骨头缝里都在响,外边没有霍格沃茨礼堂喧闹的宴会,也没有魁地奇场惊雷般的欢呼,只有雪落的声音。
冷,浸透了骨髓。
霍格沃茨的黑湖就在他躺椅前几步之外,深绿的水面平滑如一整块被时光打磨温润的翡翠,倒映着城堡塔楼模糊而沉默的轮廓。
他微微蜷缩了一下身体,盖在腿上的厚羊毛毯滑落一角。指尖触到毯子粗糙的纹理,却几乎感觉不到温暖,只有一种麻木的沉重。
喉咙深处泛起的苦涩,那是医院特制魔药的味道,药效一次比一次短,留给他的清醒时光也如同指间沙漏中的细沙,流逝得飞快。
——
他闭上眼,试图驱散这不合时宜的联想。然而,黑暗并未带来宁静。相反,一种沉闷的、规律的震动,在他衰老的躯壳深处顽固地搏动起来。
那是他自己的心跳吗?
声音如此沉重,如此缓慢,又如此清晰,一下下敲打着疲惫不堪的耳膜。
……是鼓点,是他年轻时是在舞会大厅里,踩踏着光滑如镜的大理石地面。
——
米歇尔猛地睁开眼。
眼前不再是霍格沃茨沉静的湖水和古老城堡的倒影。
他低下头,难以置信地看着自己,一身笔挺的黑色燕尾服,年轻有力的双手,毫无老年斑和松弛的迹象。
是在做梦吗?
没有刺目的水晶吊灯,没有喧嚣的管弦乐。只有一片柔和到近乎圣洁的暖黄色光芒,如同黄昏最温柔的余晖。
他发现自己站在一条由光铺就的、朦胧的小径上。脚下是柔软得如同天鹅绒般的触感。
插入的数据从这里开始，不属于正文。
theorem State.aluImm_keeps {st0 s c wd wa f} (hk : Keeps st0 s) : Keeps st0 (State.aluImm s c wd wa f) := by
  refine hk.trans ?_; clear hk
  unfold State.aluImm
  repeat' first
    | with_reducible apply Keeps.refl
    | with_reducible assumption
    | ((with_reducible apply Keeps.of_snd); on_goal 1 => with_reducible assumption)
    | ((with_reducible apply Keeps.of_fst); on_goal 1 => with_reducible assumption)
    | ((with_reducible apply State.coreStep_keeps)
       on_goal 2 =>
         first
         | exact coreKeeps_opReg
         | (intro k k' g e
            try dsimp only at e
            repeat' split at e
            all_goals first
              | contradiction
              | exact coreKeeps_jumpTo g e
              | exact coreKeeps_jumpTo (Core.set_wf g) e
              | (cases e; first | exact Core.sram_wf g | exact Core.setTimer_wf g | exact Core.next_wf g | (repeat' first | with_reducible apply Core.release_wf | with_reducible apply Core.set_wf | with_reducible apply Core.ask_wf | with_reducible apply Core.touch_wf | with_reducible apply Core.fetchFrom_wf | with_reducible apply Core.placeLine_wf | with_reducible apply Core.next_wf | with_reducible apply Core.setTimer_wf | exact g))))
    | intro _
    | split
    | dsimp -zeta only

theorem State.branch_keeps {st0 s c wa wb off p} (hk : Keeps st0 s) : Keeps st0 (State.branch s c wa wb off p) := by
  refine hk.trans ?_; clear hk
  unfold State.branch
  repeat' first
    | with_reducible apply Keeps.refl
    | with_reducible assumption
    | ((with_reducible apply Keeps.of_snd); on_goal 1 => with_reducible assumption)
    | ((with_reducible apply Keeps.of_fst); on_goal 1 => with_reducible assumption)
    | ((with_reducible apply State.coreStep_keeps)
       on_goal 2 =>
         first
         | exact coreKeeps_opReg
         | (intro k k' g e
            try dsimp only at e
            repeat' split at e
            all_goals first
              | contradiction
              | exact coreKeeps_jumpTo g e
              | exact coreKeeps_jumpTo (Core.set_wf g) e
              | (cases e; first | exact Core.sram_wf g | exact Core.setTimer_wf g | exact Core.next_wf g | (repeat' first | with_reducible apply Core.release_wf | with_reducible apply Core.set_wf | with_reducible apply Core.ask_wf | with_reducible apply Core.touch_wf | with_reducible apply Core.fetchFrom_wf | with_reducible apply Core.placeLine_wf | with_reducible apply Core.next_wf | with_reducible apply Core.setTimer_wf | exact g))))
    | intro _
    | split
    | dsimp -zeta only

theorem execAdd_keeps {c wd wa wb s} : OutKeeps s (execAdd c wd wa wb s) := by
  unfold execAdd
  repeat' first
    | with_reducible apply Keeps.refl
    | with_reducible assumption
    | with_reducible apply OutKeeps.refused
    | with_reducible apply OutKeeps.next
    | with_reducible apply State.alu_keeps
    | ((with_reducible apply Keeps.of_snd); on_goal 1 => with_reducible assumption)
    | ((with_reducible apply Keeps.of_fst); on_goal 1 => with_reducible assumption)
    | with_reducible apply OutKeeps.ite
    | intro _
    | split
    | dsimp -zeta only

theorem execSub_keeps {c wd wa wb s} : OutKeeps s (execSub c wd wa wb s) := by
  unfold execSub
  repeat' first
    | with_reducible apply Keeps.refl
    | with_reducible assumption
    | with_reducible apply OutKeeps.refused
    | with_reducible apply OutKeeps.next
    | with_reducible apply State.alu_keeps
    | ((with_reducible apply Keeps.of_snd); on_goal 1 => with_reducible assumption)
    | ((with_reducible apply Keeps.of_fst); on_goal 1 => with_reducible assumption)
    | with_reducible apply OutKeeps.ite
    | intro _
    | split
    | dsimp -zeta only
小径的尽头,连接着一个巨大的、由温暖光芒构成的圆形空间。
那里,人影幢幢,优雅地旋转、滑步,却奇异地没有发出任何声音。
米歇尔的呼吸屏住了。
他看到了,在那无数无声旋转的光影边缘,在光柱中央,她静静地站着。
依旧是那身艳丽的红色旗袍,丝绸的质地流淌着珍珠般温润的光泽,勾勒出记忆中最完美的轮廓。
“是你吗……初……”
那个名字他已经很久没说出口了,久到他都以为自己忘记了。
她的长发挽成一个优雅的发髻,她微微侧着头,目光穿越无声旋转的人群,精准地落在了他的身上。
然后,她笑了。
那笑容,纯净得不带一丝杂质,没有疏离和疲惫。只有一种纯粹的、温暖的、带着无尽包容的喜悦。
那笑容点亮了米歇尔德早已枯竭的心房。
他已经很久没见过她笑得那样开心了。
他听见了自己的声音,年轻、有力,带着抑制不住的颤抖和失而复得的巨大狂喜,却那么卑微。
“初夏……”
他伸出手,以为是梦。
“我真的很想你。”
她没有说话,只是唇边的笑容更深了些,她将一只手,轻轻放入了他早已等待多时、微微颤抖的手中。
指尖微凉,却带着生命鲜活的气息。
不是梦……
他不敢用力。
无声的舞厅瞬间被悠扬的华尔兹旋律填满。那音乐如此熟悉,如此温暖。
脚下的光芒不再是虚影,而是化作了光滑如镜、温润如玉的舞池地面。
他们滑入舞池中央。这一次,没有试探,没有猜忌,没有身份的桎梏,没有生死的阻隔。他的舞步沉稳而流畅,带着一种历经沧桑后的从容和珍惜。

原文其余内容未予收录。